С момента ее прибытия и до времени отправления в США Элеонора оставалась с моей сестрой Пет. (Журналистская версия о том, что ее прятала британская контрразведка МИ-5 — полнейшая чепуха.) Первые несколько дней она пролежала больной и не могла ходить. Она побеседовала по телефону с Элиоттом, и тот направил своего врача обследовать ее. Как только она смогла ходить, она встретилась с Элиоттом, и вскоре Николас предложил ей поговорить с Артуром Мартином из МИ-5, чье имя известно в связи с событиями 1950–1951 годов, когда тот вел расследование дела Маклина.

ФБР вступило в контакт с Элеонорой по телефону в течение трех дней после ее приезда. Скорее всего, они получили ее адрес через иммиграционные власти.

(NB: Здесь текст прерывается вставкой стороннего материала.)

-- ==== Sys2Proof/Laws/Bytes.lean ====
section
/-! SUPPORT. Reads of byte sequences: which bytes a read sees, and what the little-endian reads make of the bytes of a
word. -/

namespace Sys2Proof.Machine

theorem byteAt_append_right (pre suf : List Byte) (i : Nat) : byteAt (pre ++ suf) (pre.length + i) = byteAt suf i := by
  simp [byteAt, List.getD_eq_getElem?_getD, List.getElem?_append_right]

theorem byteAt_append_left {pre : List Byte} (suf : List Byte) {i : Nat} (h : i < pre.length) :
    byteAt (pre ++ suf) i = byteAt pre i := by
  simp [byteAt, List.getD_eq_getElem?_getD, List.getElem?_append_left h]

theorem le16_append_right (pre suf : List Byte) (i : Nat) : le16 (pre ++ suf) (pre.length + i) = le16 suf i := by
  simp only [le16, byteAt_append_right, Nat.add_assoc]

theorem le32_append_right (pre suf : List Byte) (i : Nat) : le32 (pre ++ suf) (pre.length + i) = le32 suf i := by
  simp only [le32, byteAt_append_right, Nat.add_assoc]

/-- A 16-bit read sees two bytes, so what follows them does not matter. -/
theorem le16_append_left {pre : List Byte} (suf : List Byte) {i : Nat} (h : i + 1 < pre.length) :
    le16 (pre ++ suf) i = le16 pre i := by
  simp only [le16, byteAt_append_left suf (show i < pre.length by omega), byteAt_append_left suf h]

/-- A 32-bit read sees four bytes, so what follows them does not matter. -/
theorem le32_append_left {pre : List Byte} (suf : List Byte) {i : Nat} (h : i + 3 < pre.length) :
    le32 (pre ++ suf) i = le32 pre i := by
  simp only [le32, byteAt_append_left suf (show i < pre.length by omega),
    byteAt_append_left suf (show i + 1 < pre.length by omega),
    byteAt_append_left suf (show i + 2 < pre.length by omega), byteAt_append_left suf h]

@[simp] theorem bytes32LE_length (w : Word) : (bytes32LE w).length = 4 := rfl

/-- Reading the four bytes of a word gives the word. -/
theorem le32_bytes32LE (w : Word) (rest : List Byte) : le32 (bytes32LE w ++ rest) 0 = w := by
  simp only [le32, byteAt, bytes32LE, List.getD_eq_getElem?_getD, List.cons_append, List.getElem?_cons_zero,
    List.getElem?_cons_succ, Option.getD_some, Nat.zero_add]
  ext i hi
  simp only [BitVec.getElem_or, BitVec.getElem_setWidth, BitVec.getElem_shiftLeft, BitVec.getLsbD_extractLsb']
  have : i < 8 ∨ (8 ≤ i ∧ i < 16) ∨ (16 ≤ i ∧ i < 24) ∨ (24 ≤ i ∧ i < 32) := by omega
  rcases this with h | h | h | h <;> simp [BitVec.getLsbD_eq_getElem, hi] <;> grind

/-- Reading the last two bytes of a word gives its high half. -/
theorem le16_high_bytes32LE (w : Word) (rest : List Byte) :
    le16 ((bytes32LE w).drop 2 ++ rest) 0 = w.extractLsb' 16 16 := by
  simp only [le16, byteAt, bytes32LE, List.getD_eq_getElem?_getD, List.drop_succ_cons, List.drop_zero, List.cons_append,
    List.getElem?_cons_zero, List.getElem?_cons_succ, Option.getD_some, Nat.zero_add]
  ext i hi
  simp only [BitVec.getElem_or, BitVec.getElem_setWidth, BitVec.getElem_shiftLeft, BitVec.getLsbD_extractLsb',
    BitVec.getElem_extractLsb']
  have : i < 8 ∨ (8 ≤ i ∧ i < 16) := by omega
  rcases this with h | h <;> grind

/-- The two halves of a word assemble to the word. -/
theorem splitHeader_halves (w : Word) : splitHeader (w.extractLsb' 0 16) (w.extractLsb' 16 16) = w := by
  unfold splitHeader
  ext i hi
  simp only [BitVec.getElem_or, BitVec.getElem_setWidth, BitVec.getElem_shiftLeft, BitVec.getLsbD_extractLsb']
  have : i < 16 ∨ (16 ≤ i ∧ i < 32) := by omega
  rcases this with h | h <;> simp [BitVec.getLsbD_eq_getElem, hi] <;> grind

end Sys2Proof.Machine
end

Она предложила встретиться с ними на следующей неделе. Два агента зашли к ней, один из них назвался Миллером. Оба были молоды, чуть старше тридцати и подозрительно хорошо одеты. Их манеры были нарочито вежливы. Беседа длилась менее часа, и лишь один уточняющий вопрос прозвучал по телефону на следующий день: их интересовало, было ли кладбище по пути к нашей квартире. Элеоноре давали понять, что она не представляет интереса для ФБР.

Единственное, что их интересовало в моей прошлой жизни, так это мое пребывание в США. Они спросили Элеонору, знает ли она что-нибудь о моей деятельности в Вашингтоне. Она ответила, что никогда не встречала меня до прибытия в Бейрут, поэтому ничего не могла знать. А они и не стали копать глубже.